Popular ways that runners manage muscular stress include:

  1. Flexibility exercises – Runners should stretch after their cool down, targeting the lower back, hamstrings, quadriceps, glutes, hips and calves at a minimum. Static stretches should be held steady for 15-60 seconds each, without bouncing. Stretching loosens muscles and increases range of motion.
  2. Ice baths and hot tubs – Cold therapy helps combat the small tears in muscle fibers and resultant soreness caused by intense or repetitive exercise. Theice bath constricts blood vessels, flushes waste products and reduces swelling and tissue breakdown. Hot tubs help increase circulation and loosen stiff muscles.
  3. Foam rollers and medicine balls – These release tension from the muscles and myofascial tissue; while the foam roller is helpful with the quadriceps, hamstrings and calves, a hard ball like a medicine ball can more deeply treat the hips and glutes.
  4. Professional massage and acupuncture – Hands-on muscular manipulation provides enormous benefits in terms of decreasing stress, promoting range of motion and stimulating circulation. And some runners find noticeable relief from acupuncture, which encourages blood flow and healing.

Post runs, the new Roll Recovery helps treat any muscular and connective tissue issues. This one-of-a-kind tool functions similar to a foam roller – only better.

The patent-pending R8 Roll Recovery is a deep tissue massage roller comprised of a reinforced plastic frame with eight polyurethane wheels and strong torsion springs that deliver tension-releasing pressure to body. This FDA medical device self-adjusts for different body sizes and muscle groups, and enables runners to address the quadriceps, hamstrings, glutes, IT bands, calves, shins and upper body.

With the Roll Recovery, runners can break up muscle adhesions and loosen tight muscles, stimulate myofascial release, boost circulation and blood flow, flush out lactic acid and decrease inflammation. With more targeted pressure than a foam roller, the compact R8 more effectively treats the muscles and connective tissue, and can be used while standing, seated or lying down.
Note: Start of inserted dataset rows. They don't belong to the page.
-- ==== Sys2Proof/Machine/Context.lean ====
section
/-!
DEFINITION. The ends of contexts and launches, and the watchdog (spec/14_contexts.md R427 to R432, spec/06_scheduler.md
R185).
-/
namespace Sys2Proof.Machine

/-! ### What is in flight for a context -/

/-- Bay and key of the context that an event on a bay concerns. -/
def evPlace : Ev → Option (Nat × Nat)
  | .pendingFaultTaken b i _ => some (b, i)
  | .fibreEviction b i => some (b, i)
  | .cellarRestore b i => some (b, i)
  | .waitingCountThreshold b i _ => some (b, i)
  | .vectorEntryExecute b i _ => some (b, i)
  | .copyCommandBegin b i => some (b, i)
  | .copySegmentWritten b i _ => some (b, i)
  | .copyAccessFault b i _ _ _ => some (b, i)
  | .copyCommandComplete b i _ => some (b, i)
  | .cpymTileAck b i _ => some (b, i)
  | .matrixCommandBegin b i => some (b, i)
  | .matrixCommandComplete b i => some (b, i)
  | .rendezvousTransfer b i => some (b, i)
  | .fabricCommandBegin b i => some (b, i)
  | .fabricPiece b i _ => some (b, i)
  | .cpymWritten b i _ _ _ _ _ => some (b, i)
  | _ => none
/-- The same event under another key of its bay. -/
def evRekey (j : Nat) : Ev → Ev
  | .pendingFaultTaken b _ k => .pendingFaultTaken b j k
  | .fibreEviction b _ => .fibreEviction b j
  | .cellarRestore b _ => .cellarRestore b j
  | .waitingCountThreshold b _ k => .waitingCountThreshold b j k
  | .vectorEntryExecute b _ v => .vectorEntryExecute b j v
  | .copyCommandBegin b _ => .copyCommandBegin b j
  | .copySegmentWritten b _ q => .copySegmentWritten b j q
  | .copyAccessFault b _ q c v => .copyAccessFault b j q c v
  | .copyCommandComplete b _ q => .copyCommandComplete b j q
  | .cpymTileAck b _ q => .cpymTileAck b j q
  | .matrixCommandBegin b _ => .matrixCommandBegin b j
  | .matrixCommandComplete b _ => .matrixCommandComplete b j
  | .rendezvousTransfer b _ => .rendezvousTransfer b j
  | .fabricCommandBegin b _ => .fabricCommandBegin b j
  | .fabricPiece b _ q => .fabricPiece b j q
  | .cpymWritten b _ q m t k ps => .cpymWritten b j q m t k ps
  | e => e
/-- The ASID that an event names. -/
def evAsid : Ev → Option Nat
  | .instructionLineFill _ a _ => some a
  | .faultFibreStart a => some a
  | .spawnMessageArrival _ a _ _ => some a
  | .spawnAckArrival a _ => some a
  | .migrationArrival _ a _ => some a
  | .saveComplete _ a => some a
  | .restoreComplete _ a _ => some a
  | .contractPeriodStart a => some a
  | .barrierPhaseComplete a _ _ => some a
  | .gutterWordArrival _ a _ _ => some a
  | .gutterCreditReturn _ a _ => some a
  | .mrcmdArrival m => some m.asid
  | .mrcmdAckArrival m _ => some m.asid
  | .meshPostArrival _ a _ _ _ => some a
  | .carmAtUnit m => some m.asid
  | .caddAtUnit m => some m.asid
  | .creadAtUnit m => some m.asid
  | .cdisarmAtUnit m => some m.asid
  | .cisternSpawnRetry _ a _ _ _ => some a
  | .watchdogFire a => some a
  | .contextEnd a _ _ _ => some a
  | .launchEnd a => some a
  | .groupTreeRebuild a _ _ => some a
  | _ => none
/-- The bay states of a context, as bay and key. -/
def State.places (s : State) (asid : Nat) : List (Nat × Nat) :=
  s.bays.flatMap fun p => (p.2.ctxs.filter fun q => q.2.asid == asid).map fun q => (p.1, q.1)
/-- The items in flight that are not a context's own. -/
def State.otherItems (s : State) (asid : Nat) : List Item :=
  let l := s.places asid
  s.agenda.filter fun t => evAsid t.ev != some asid && (match evPlace t.ev with | some p => !l.contains p | none => true)

/-! ### The end of a context (R427) -/

/-- A key of a scratchpad, weight buffer or tile of a context, on one bay or on every bay. -/
def isUnitOf (asid : Nat) (bay : Option Nat) (key : Nat) : Bool :=
  decide (2 * 2 ^ 50 ≤ key) && (unitKey key).1 == asid && (match bay with | some b => (unitKey key).2.1 == b | none => true)
/-- The scratchpads, weight buffers and tiles of a context are zero (R128, R427 item 4), on one bay or on every bay. -/
def State.zeroUnits (s : State) (asid : Nat) (bay : Option Nat) : State :=
  { s with
    mem := s.mem.filter fun c => !isUnitOf asid bay c.1
    poison := s.poison.filter fun u => !isUnitOf asid bay (u * 8) }
/-- The ASID of a token (R362), where it names one. -/
def Tok.asid : Tok → Option Nat
  | .piece _ a _ _ _ => some a
  | .ramo _ a _ => some a
  | .copy _ a _ _ _ _ => some a
  | .load _ _ _ => none
/-- The packet is a request of a command or a fibre of this package. -/
def Own.local_ : Own → Bool
  | .cmd _ _ _ => true
  | .acc _ _ _ _ => true
  | .copy _ _ _ => true
  | .cons _ => false
  | .resp _ _ => false
  | .report => false
  | .none => false
/-- A stream's sender after the end of a context: what has gone out stays to be delivered, for nobody; what has not is
discarded (R427 items 2 and 3). -/
def Sender.forget (z : Sender) (asid : Nat) : Sender :=
  { z with
    unack := z.unack.map fun (p : BitVec 32 × Sent) =>
      (p.1, if p.2.pkt.asid = asid ∧ p.2.own.local_ = true then { p.2 with own := .none, uid := 0 } else p.2)
    waiting := z.waiting.filter fun (x : Sent) => !(x.pkt.asid == asid && x.own.local_) }
/-- All that a context holds on the package is released (R427 items 2 and 4); event counters that it owned are nobody's
(R119). -/
def State.releaseCtx (s : State) (asid : Nat) : State :=
  let here := s.places asid
  let keep := fun (b : Nat) (x : Option Nat) => match x with | some i => if here.contains (b, i) then none else some i | none => none
  let gone := (migrants (s.agenda ++ s.bays.flatMap fun p => p.2.ctxs.flatMap fun q => q.2.park)).filterMap fun p =>
    if p.1 = asid then some p.2 else none
  ({ s with
    agenda := s.otherItems asid
    bays := s.bays.map fun (p : Nat × Bay) => (p.1, { p.2 with
      ctxs := p.2.ctxs.filter fun q => q.2.asid != asid
      active := keep p.1 p.2.active
      incoming := keep p.1 p.2.incoming
      due := if p.2.due = some asid then none else p.2.due
      evc := tmap (fun e => if e.owner = asid then .init else e) p.2.evc
      icache := p.2.icache.filter fun q => q.1 / 2 ^ 64 != asid })
    tlb := s.tlb.map fun (p : Nat × List Tlb) => (p.1, p.2.filter fun t => t.asid != asid)
    dcists := s.dcists.filter fun p => p.1 / 4096 / 8 != asid
    groups := s.groups.filter fun p => p.1 / 4096 != asid
    windows := s.windows.filter fun p => p.2.owner != asid
    front := { s.front with farWins := s.front.farWins.filter fun p => p.2 != asid }
    mig := s.mig.filter fun p => !gone.contains p.1
    images := s.images.filter fun p => p.1 % 2 ^ 16 != asid
    toks := s.toks.filter fun p => p.2.tok.asid != some asid
    cons := s.cons.filter fun p => p.1 / 2 ^ 64 % 2 ^ 16 != asid
    senders := s.senders.map fun (p : Nat × Sender) => (p.1, p.2.forget asid) }).zeroUnits asid none
/-- The COPY packets of an ended context complete with NOCTX (log entry 27). -/
def State.dropCopies (s : State) (ctxid : BitVec 32) : State :=
  let mine := fun (x : HostPkt × CopyAct) => (s.blkD x.1 0x18).setWidth 32 == ctxid
  (s.front.copies.filter mine).foldl (fun (t : State) x => t.complete x.1 0x14 0)
    { s with front := { s.front with copies := s.front.copies.filter fun x => !mine x } }
/-- The record of an ended context: the time at which the first reason was found, the sections of every reason found
meanwhile after those of the first, and for FAULTS the number of backlog faults at offset 0x20 (R416, R427, R431). -/
def State.endRecord (s : State) (c : Ctx) (bay : Nat) (secs : List Word) : List Word :=
  let more := s.agenda.flatMap fun t => match t.ev with | .contextEnd a _ _ x => if a = c.asid then x else [] | _ => []
  let r := c.ended.getD .host
  let l := (s.record 1 (endCode r) c.asid bay (secs ++ more)).set 2 c.endTime
  if r = .faults then l.set 4 (toW c.backlog.length) else l
/-- CONTEXT_END: the package stops the context, writes its record, releases what it holds, and reports a running launch
as ENDED (R427, R431). -/
def execContextEnd (s : State) : Out :=
  match s.ev with
  | .contextEnd asid _ bay secs =>
    match s.ctx asid with
    | none => .next s
    | some c =>
      if c.closed then .next s
      else
        let s1 := ((s.errPush 1 (s.endRecord c bay secs)).closeLaunch asid 2).releaseCtx asid
        .next ((s1.dropCopies c.ctxid).modCtx asid fun x =>
          { x with closed := true, launch := none, live := 0, backlog := [], slice := [], silence := 0 })
  | _ => .next s

/-! ### The end of a launch (R185) -/

/-- A context's bay state holds an engine command that is accepted and not complete (R185). -/
def BayCtx.engaged (c : BayCtx) : Bool :=
  !c.mport.ents.isEmpty || !c.cport.ents.isEmpty || !c.fport.ents.isEmpty || c.mact.isSome || !c.cacts.isEmpty
    || c.facts.any (fun a => !a.past) || c.vctxs.any fun v => !v.2.queue.isEmpty
/-- The bay states of a context. -/
def State.bayCtxs (s : State) (asid : Nat) : List BayCtx :=
  s.bays.flatMap fun p => (p.2.ctxs.map Prod.snd).filter fun c => c.asid == asid
/-- An event that stands for a command of a context which is accepted and not complete: an MRCMD until the post of its
completion or of its rejection is made (R323), and CARM and CADD until the unit has applied them (R403). -/
def evCommand : Ev → Option Nat
  | .mrcmdArrival m => some m.asid
  | .mrcmdAckArrival m r => if r = 0 then none else some m.asid
  | .meshPostArrival _ a _ _ _ => some a
  | .carmAtUnit m => some m.asid
  | .caddAtUnit m => some m.asid
  | _ => none
/-- A command of the context is on its way, in the mesh or parked (R185). -/
def State.sending (s : State) (asid : Nat) : Bool :=
  (s.agenda ++ s.bays.flatMap fun p => p.2.ctxs.flatMap fun q => q.2.park).any fun t => evCommand t.ev == some asid
/-- LAUNCH_END: nothing of the launch is left on the package, and its report is made (R185, R440, R446). -/
def execLaunchEnd (s : State) : Out :=
  match s.ev with
  | .launchEnd asid =>
    match s.ctx asid with
    | none => .next s
    | some c =>
      if c.launch.isNone || c.ended.isSome then .next s
      else if c.live != 0 || (s.bayCtxs asid).any BayCtx.engaged || s.sending asid then .next s.wait
      else .next (s.closeLaunch asid 1)
  | _ => .next s

/-! ### The watchdog (R430, R432) -/

/-- The FIBRE section of a spawn request that is not yet placed (R430). -/
def State.requestSection (s : State) (b asid code : Nat) (r : SpawnReq) : List Word :=
  fibreSection (s.handle b 0 0) code { (Fibre.start 0 r.entry 0 (s.fibreOf asid (.spawn r)).pri) with g := Vector.replicate 8 0 }
/-- The section of a record of the cellar (R430, R432; log entry 28 for the handle of a parked fibre). -/
def State.cellarSection (s : State) (b asid code : Nat) : CRec → List Word
  | .fib f => fibreSection (s.handle b 0 0) code f
  | .spawn r => s.requestSection b asid (if code = 0x61 then 0x60 else code) r
/-- The sections of a context on one bay. -/
def State.baySections (s : State) (b : Nat) (c : BayCtx) : List Word :=
  (c.slots.flatMap fun p => match p.2.fib with
    | some f => fibreSection (s.handle b p.1 p.2.gen) (s.waitReason b c.asid c f) f
    | none => [])
  ++ (c.cellar.ring.flatMap fun r => s.cellarSection b c.asid 0x60 r.2)
  ++ (c.cellar.blocked.flatMap fun f => s.cellarSection b c.asid 0x61 (.fib f.2))
  ++ c.cellar.held.flatMap fun h => match h.msg with | .spawn r => s.requestSection b c.asid 0x62 r | .fib _ => []
/-- The section of a SPAWN packet that is held at its target, until a record frees (R360, R430). -/
def State.heldSpawns (s : State) (asid : Nat) : List Word :=
  s.receivers.flatMap fun x => x.2.win.flatMap fun w => match w.2 with
    | .held p => if p.opc = 8 ∧ p.asid = asid then
        s.requestSection (bits p.addr 41 31) asid 0x62 { entry := p.o0, arg := p.o1, pri := BitVec.ofNat 3 (bits p.o2 2 0) }
      else []
    | _ => []
/-- The sections of the spawns that wait at a cistern's entry behind the action that waits there (R394, R430); the first one's
own retry stands for it. -/
def State.queuedSpawns (s : State) (asid : Nat) (e : Cist) : List Word :=
  let ws := match e.queued with
    | (d, n) :: r => if ({ e with desc := d } : Cist).act = 2 then r else (d, n) :: r
    | [] => []
  ws.flatMap fun p =>
    let x : Cist := { e with desc := p.1 }
    if x.act = 2 then
      match (s.ctx asid).bind fun c => c.targets[x.actx]? with
      | some t =>
        let pri : BitVec 3 := BitVec.ofNat 3 (bits (x.dw 2) 52 50)
        s.requestSection x.tbay asid 0x62 { entry := t.entry, arg := x.dw 3, pri := if pri = 7 then t.pri else pri }
      | none => []
    else []
/-- Every cistern entry of a context on the package. -/
def State.cistsOf (s : State) (asid : Nat) : List Cist :=
  ((s.bayCtxs asid).flatMap fun c => c.cists.map Prod.snd)
    ++ (s.dcists.filter fun p => p.1 / 4096 / 8 == asid).map Prod.snd
/-- The sections of all fibres and waiting spawn requests of a context (R430). -/
def State.watchSections (s : State) (asid : Nat) : List Word :=
  (s.bays.flatMap fun p => (p.2.ctxs.filter fun q => q.2.asid == asid).flatMap fun q => s.baySections p.1 q.2)
  ++ ((s.agenda ++ s.bays.flatMap fun p => p.2.ctxs.flatMap fun q => q.2.park).flatMap fun t => match t.ev with
    | .spawnMessageArrival b a r _ => if a = asid then s.requestSection b asid 0x62 r else []
    | .cisternSpawnRetry b a r _ _ => if a = asid then s.requestSection b asid 0x62 r else []
    | _ => [])
  ++ s.heldSpawns asid ++ (s.cistsOf asid).flatMap (s.queuedSpawns asid)
/-- WATCHDOG_FIRE: the silence has reached the window, and the context ends with one section for each fibre (R430). -/
def execWatchdogFire (s : State) : Out :=
  match s.ev with
  | .watchdogFire asid =>
    match s.ctx asid with
    | none => .next s
    | some c =>
      if c.ended.isSome || c.launch.isNone then .next s
      else .next (s.endCtx asid .watchdog 0x7FF (s.watchSections asid))
  | _ => .next s

end Sys2Proof.Machine
end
The Roll Recovery is ideally used before and immediately after runs, and can be used in between sessions as well to alleviate stiffness and promote range of motion. Although Roll Recovery can be a “hurts so good” experience, elite runners attest to its value.

Runners should employ a variety of methods to maintain range of motion and alleviate soreness to help reduce risk of injuries and enhance performance.